The last two posts are about Mindfulness of Breathing as taught by the Buddha and interpreted by Thanissaro Bhikkhu – one in written form and the other as part of a talk. I wanted to write a little about my interpretation of his work.
The 16 stage breath meditation starts with a very accessible practice – feeling the breath at the level of the body and noticing whether the breath is long or short. Essentially, a basic exercise to focus the mind on the breathing, akin to practices we have all done, such as counting the breath, watching the abdomen rise and fall, etc. One moves through various stages, focusing on the breath but being aware of the entire body – which reminds me of Goenka’s style of meditation and body scanning – to noticing the feelings of relaxation and joy associated with [watching] the breath, to becoming aware of the mind while watching the breath, and so on.
The process is one of becoming aware of deeper and more subtle levels of experience. We go from noticing the body, in and of itself, to the more subtle feelings in and of themselves and thoughts in and of themselves. Seeing something “in-and-of-itsef” means for example: feeling an actual body sensation (as opposed to worrying about your leg), or recognizing a thought as a thought, instead of focusing on the content matter of that thought. When we get this clear about something, we see its changing nature, we see it as phenomena, come to know it as unreliable in terms of providing an ultimate ground for our happiness, develop dispassion for it through investigation, familiarity, discernment, non-identification and allow it to dissipate within awareness. My own understanding is that this is how one’s body becomes still, how one’s mind quiets down and how one “gets out of one’s own way” through the practice of meditation.

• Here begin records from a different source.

theorem frame_putBits (hu : u % 2 = 1) (v n : Nat) : Keeps (Frame array u P) (putBits v n) := by
  refine keeps_look fun s => ?_
  split
  · exact stable_frame.raise _
  · split
    · exact stable_frame.raise _
    · refine stable_frame.bind (fun s => frame_writer hu s _ _ _ _) fun _ => keeps_look fun s => ?_
      dsimp only
      split
      · exact stable_frame.pure ()
      · exact frame_handOff hu _

theorem frame_flushWriter (hu : u % 2 = 1) : Keeps (Frame array u P) flushWriter := by
  refine keeps_look fun s => ?_
  split
  · exact stable_frame.pure ()
  · exact frame_handOff hu _

theorem frame_closeWriter (hu : u % 2 = 1) : Keeps (Frame array u P) closeWriter := by
  refine keeps_look fun s => ?_
  split
  · exact stable_frame.pure ()
  · exact stable_frame.bind (frame_handOff hu _) fun _ => fun s => frame_writer hu s _ _ _ _

theorem frame_takeBytes (hu : u % 2 = 0) (k : Nat) : Keeps (Frame array u P) (takeBytes k) := by
  induction k with
  | zero => exact stable_frame.pure ()
  | succ k ih =>
    intro s
    unfold takeBytes
    split
    · exact Frame.refl s
    · split
      · exact Frame.refl s
      · exact (frame_reader hu s _ _).trans (ih _)
      · exact frame_reader hu s _ _

theorem frame_getBits (hu : u % 2 = 0) (n : Nat) : Keeps (Frame array u P) (getBits n) := by
  refine keeps_look fun s => ?_
  split
  · exact stable_frame.raise _
  · split
    · exact stable_frame.raise _
    · exact stable_frame.bind (frame_takeBytes hu _) fun _ =>
        stable_frame.bind (fun s => frame_reader hu s _ _) fun _ => keeps_look fun s => stable_frame.pure _

theorem frame_memWrite {a : Nat} (ha : P a) (v : Byte) : Keeps (Frame array u P) (memWrite a v) := fun s =>
  ⟨rfl, fun _ _ => rfl, fun _ => rfl, fun _ => ⟨rfl, rfl, rfl, rfl⟩, fun _ => ⟨rfl, rfl⟩, [(a, v)],
    fun _ hc => by rw [List.mem_singleton.1 hc]; exact ha, rfl⟩

/-! ### The frame of a command -/

/-- The addresses that a command may write (40_system R159, R163). -/
def Stored (i : Instr) (s : State) (a : Nat) : Prop :=
  IsDecode i ∧ descriptorValid s ∧ arrayStart s ≤ a ∧ a < arrayStart s + arrayLength s

/-- Every command but SRESET runs a body with its frame, and then ends. -/
theorem exec_frame {i : Instr} (hi : i ≠ .sysSreset) (s : State) :
    ∃ res, Frame (IsArray i) i.unit.toNat (Stored i s) (resume s) (reached res) ∧
      exec i s = .next (finish i.unit i.op (resume s) res) := by
  by_cases h0 : i.unit = 0
  · obtain ⟨v, hv⟩ := exec_sys i h0 hi s
    exact ⟨.ok v (resume s), Frame.refl _, hv⟩
  · by_cases hu : i.unit.toNat % 2 = 1
    · obtain ⟨body, hbody, hexec⟩ := exec_encodes i hu
      exact ⟨body (resume s), keeps_of_encodes stable_frame (frame_putBits hu) (frame_flushWriter hu)
        (fun s => frame_writer hu s _ _ _ _) (frame_closeWriter hu) hbody _, hexec s⟩
    · have hu : i.unit.toNat % 2 = 0 := by omega
      by_cases hinit : i = .bsrInit
      · subst hinit
        exact ⟨.ok 0 { resume s with bsr := readerFresh .opened }, frame_reader hu (resume s) _ _, rfl⟩
      obtain ⟨body, hbody, hexec⟩ := exec_decodes i hu h0 hinit
      exact ⟨body (resume s), reached_of_decodes hbody _ stable_frame (frame_getBits hu) (fun s => frame_reader hu s _ _) fun ha hv j hj v => frame_memWrite ⟨⟨ha, hu⟩, hv, Nat.le_add_right _ _,
          Nat.add_lt_add_left hj _⟩ v, hexec s⟩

I’ll say this again, in a slightly different way to help it sink in. How do we get to more subtle levels of experience? How do we drop the more gross levels, so we can become aware of and drop into the more subtle ones? The direct experience of the thing-in-itself at each level is held in awareness, with equinimity and an aim to developing a dispassion, calm, and a deep familiarity with it – how it comes into being, sustains, and passes. We come to see what are it’s causes – what fabrications or doings of the body or mind are feeding the experiences. Wherever we find “stress” at any level, we cease feeding it. We infuse it with subtle awareness and a kind attention and let it calm down. We see into the phenomena at each level and by penetrating it with equanimity and we drop it. We release it.
We can apply the same tools of mindfulness, awareness, great persistence and ardency (which is a dedication to following the path and a discrimination that allows one to focus their efforts skillfully) to the subtlest levels. The deeper levels of experience begin to deal less with form, words or even thoughts themselves, but go deeper into a direct experience of the elements that make up the chain of interdependent co-arising, like perception, formation, and consciousness itself. When each of these is seen as conditioned and impermanent, it is penetrated, dropped and abandoned. The bonds of reality fall apart. The last thing to go is the application of the Dharma itself, as all has been surpassed and there is no function for the tools known as Dharma to operate on… the very activity that brought you there must be seen finally as an activity, as conditioned, as not-self and relinquished. This process leads to a total release from the bondage of Samsara.
And there you have it. Just a few easy steps.